* [TO DO]:
Copy each line below in which the string "exact" occurs.

* [RECORDS FOR THE TASK]:
theorem fetchInstr_sameCycles (s : State) : SameCycles s (fetchInstr s).state := by
  have trans (a b c : State) : SameCycles a b → SameCycles b c → SameCycles a c := SameCycles.trans
  have fetch (u : State) : SameCycles u (fetch u).state :=
    Act.bind_keeps SameCycles trans _ _ u (memRead_frame _ u).sameCycles fun _ _ => ⟨rfl, rfl⟩
  refine Act.bind_keeps SameCycles trans _ _ s (fetch s) fun op u => ?_
  unfold fetchOperands
  split
  · exact ⟨rfl, rfl⟩
  · refine Act.bind_keeps SameCycles trans _ _ u ?_ fun _ _ => ⟨rfl, rfl⟩
    split
    · exact (memRead_frame _ (u.setPc (u.cpu.pc + 1))).sameCycles
    · exact fetch u
  · exact Act.bind_keeps SameCycles trans _ _ u (fetch u) fun _ v =>
      Act.bind_keeps SameCycles trans _ _ v (fetch v) fun _ _ => ⟨rfl, rfl⟩

/-- What a boundary leaves to the tick that ran it: at most nine cycles, and at most seven with a DMA request. -/
def BoundaryCycles (t : State) : Prop :=
  t.cpu.remainingCycles ≤ 9 ∧ (t.bus.dmaRequest = true → t.cpu.remainingCycles ≤ 7)

theorem boundaryCycles_of_le {t : State} (h : t.cpu.remainingCycles ≤ 7) : BoundaryCycles t :=
  ⟨by omega, fun _ => h⟩

/-- A storing instruction adds no cycle to its row and penalty. -/
theorem addedCycles_of_stores {i : Instr} (h : storesMemory i = true) : addedCycles i = 0 := by
  cases i with
  | adc | sbc | bcc | bcs | beq | bne | bmi | bpl | bvc | bvs => cases h
  | _ => rfl

theorem addedCycles_le (i : Instr) : addedCycles i ≤ 2 := by
  cases i <;> simp only [addedCycles] <;> omega

theorem exec_boundaryCycles {i : Instr} {s t : State} (hn : s.cpu.remainingCycles = 0) (hd : s.bus.dmaRequest = false)
    (h : exec i s = .next t) : BoundaryCycles t := by
  obtain ⟨u, hu, rfl | ⟨n, hle, rfl⟩⟩ := exec_ends h
  · exact boundaryCycles_of_le (by rw [hu.cycles, hn]; exact Nat.zero_le 7)
  · have hadded := addedCycles_le i
    refine ⟨show n ≤ 9 by omega, fun hdma => show n ≤ 7 from ?_⟩
    cases hstores : storesMemory i with
    | true =>
      rw [addedCycles_of_stores hstores] at hle
      exact hle
    | false =>
      have hkept : u.bus.dmaRequest = s.bus.dmaRequest := (hu.memory hstores).dma
      rw [hd] at hkept
      exact absurd hdma (Bool.eq_false_iff.mp hkept)

theorem takeInterrupt_boundaryCycles {vector : Word} {s t : State} (hv : 0x8000 ≤ vector.toNat)
    (hv' : vector.toNat < 0xFFFF) (h : takeInterrupt vector s = .next t) : BoundaryCycles t := by
  rw [takeInterrupt, interruptEntry, enterException_eq _ _ _ s hv hv'] at h
  cases h
  exact boundaryCycles_of_le (Nat.le_refl 7)

theorem boundary_boundaryCycles {s t : State} (hn : s.cpu.remainingCycles = 0) (hd : s.bus.dmaRequest = false)
    (h : boundary s = .next t) : BoundaryCycles t := by
  unfold boundary at h
  split at h
  · exact takeInterrupt_boundaryCycles (vector := nmiVector) (by decide) (by decide) h
  dsimp only at h
  split at h
  · exact takeInterrupt_boundaryCycles (vector := irqVector) (by decide) (by decide) h
  · obtain ⟨hcycles, hdma⟩ := fetchInstr_sameCycles { s with cpu := { s.cpu with irqPending := false } }
    unfold runInstr at h
    split at h
    · next i u hi =>
      rw [hi] at hcycles hdma
      exact exec_boundaryCycles (hcycles.trans hn) (hdma.trans hd) h
    · next u hu =>
      rw [hu] at hcycles
      cases h
      exact boundaryCycles_of_le ((hcycles.trans hn).le.trans (Nat.zero_le 7))
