-- ==== Sys2Proof/Machine/Parts/Dictionary.lean ====
section
/-! DEFINITION. The object dictionary's data (chapter 16): what a row of an object table says of its object, and the
dictionary's contents.

Scalar objects are held as the natural number of their little-endian encoding (Table 16-2), so an I32 is its two's
complement.  The keys of the maps are index × 256 + subindex (R514). -/

namespace Sys2Proof.Machine

/-- Data types of Table 16-2. -/
inductive ObjKind where
  | bool
  | u8
  | u16
  | u32
  | u64
  | i32
  | i64
  | q16
  | time
  | octets
deriving DecidableEq, Repr

/-- Access rights of R516. -/
inductive ObjAccess where
  | const
  | ro
  | wo
  | rw
  | rwf
deriving DecidableEq, Repr

/-- Protection classes of R519. -/
inductive ObjProt where
  | openWrite
  | guarded
  | sealedWrite
deriving DecidableEq, Repr

/-- The default an object takes: a number, the low digits of its index, those modulo 8, or 1 at the first index only. -/
inductive ObjDefault where
  | fixed (n : Nat)
  | index
  | indexMod8
  | firstOnly
deriving DecidableEq, Repr

/-- One row of an object table. `count` indices from `base` each hold the subindices `subLo` to `subHi`; `lo` and `hi` bound a
scalar's values or an OCTETS value's length, and `also` is one more value allowed. -/
structure ObjSpec where
  base : Nat
  count : Nat
  subLo : Nat
  subHi : Nat
  kind : ObjKind
  access : ObjAccess
  persist : Bool
  prot : ObjProt
  lo : Nat
  hi : Nat
  also : Option Nat
  dflt : ObjDefault
deriving DecidableEq, Repr

/-- A value of an object: a scalar's encoding or a string of octets. -/
inductive ObjVal where
  | num (n : Nat)
  | octets (o : Octets)
deriving DecidableEq, Repr

/-- A PERSIST write that waits for its flash record (R518): key, value, who wrote it and how its completion goes back. -/
structure PersistWait where
  key : Nat
  value : ObjVal
  since : Nat
  writer : Writer
deriving DecidableEq, Repr

/-- The dictionary (R514-R519). A key that is absent reads as its row's default. -/
structure Dict where
  /-- scalar objects -/
  od : SMap Nat
  /-- OCTETS and STRING objects -/
  strings : SMap Octets
  /-- values written to RWF objects that take effect at the next frame boundary (R516) -/
  rwf : SMap ObjVal
  /-- newest valid PERSIST record of each object in the configuration area (R518) -/
  flash : SMap ObjVal
  /-- PERSIST writes whose record is being programmed -/
  persistWaits : List PersistWait
deriving DecidableEq, Repr

end Sys2Proof.Machine
end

* [WRITTEN REPLY]:
  · exact ⟨rfl, rfl⟩
    · exact (memRead_frame _ (u.setPc (u.cpu.pc + 1))).sameCycles
    · exact fetch u
  · exact Act.bind_keeps SameCycles trans _ _ u (fetch u) fun _ v =>
  · exact boundaryCycles_of_le (by rw [hu.cycles, hn]; exact Nat.zero_le 7)
      exact hle
      exact absurd hdma (Bool.eq_false_iff.mp hkept)
  exact boundaryCycles_of_le (Nat.le_refl 7)
  · exact takeInterrupt_boundaryCycles (vector := nmiVector) (by decide) (by decide) h
  · exact takeInterrupt_boundaryCycles (vector := irqVector) (by decide) (by decide) h
      exact exec_boundaryCycles (hcycles.trans hn) (hdma.trans hd) h
      exact boundaryCycles_of_le ((hcycles.trans hn).le.trans (Nat.zero_le 7))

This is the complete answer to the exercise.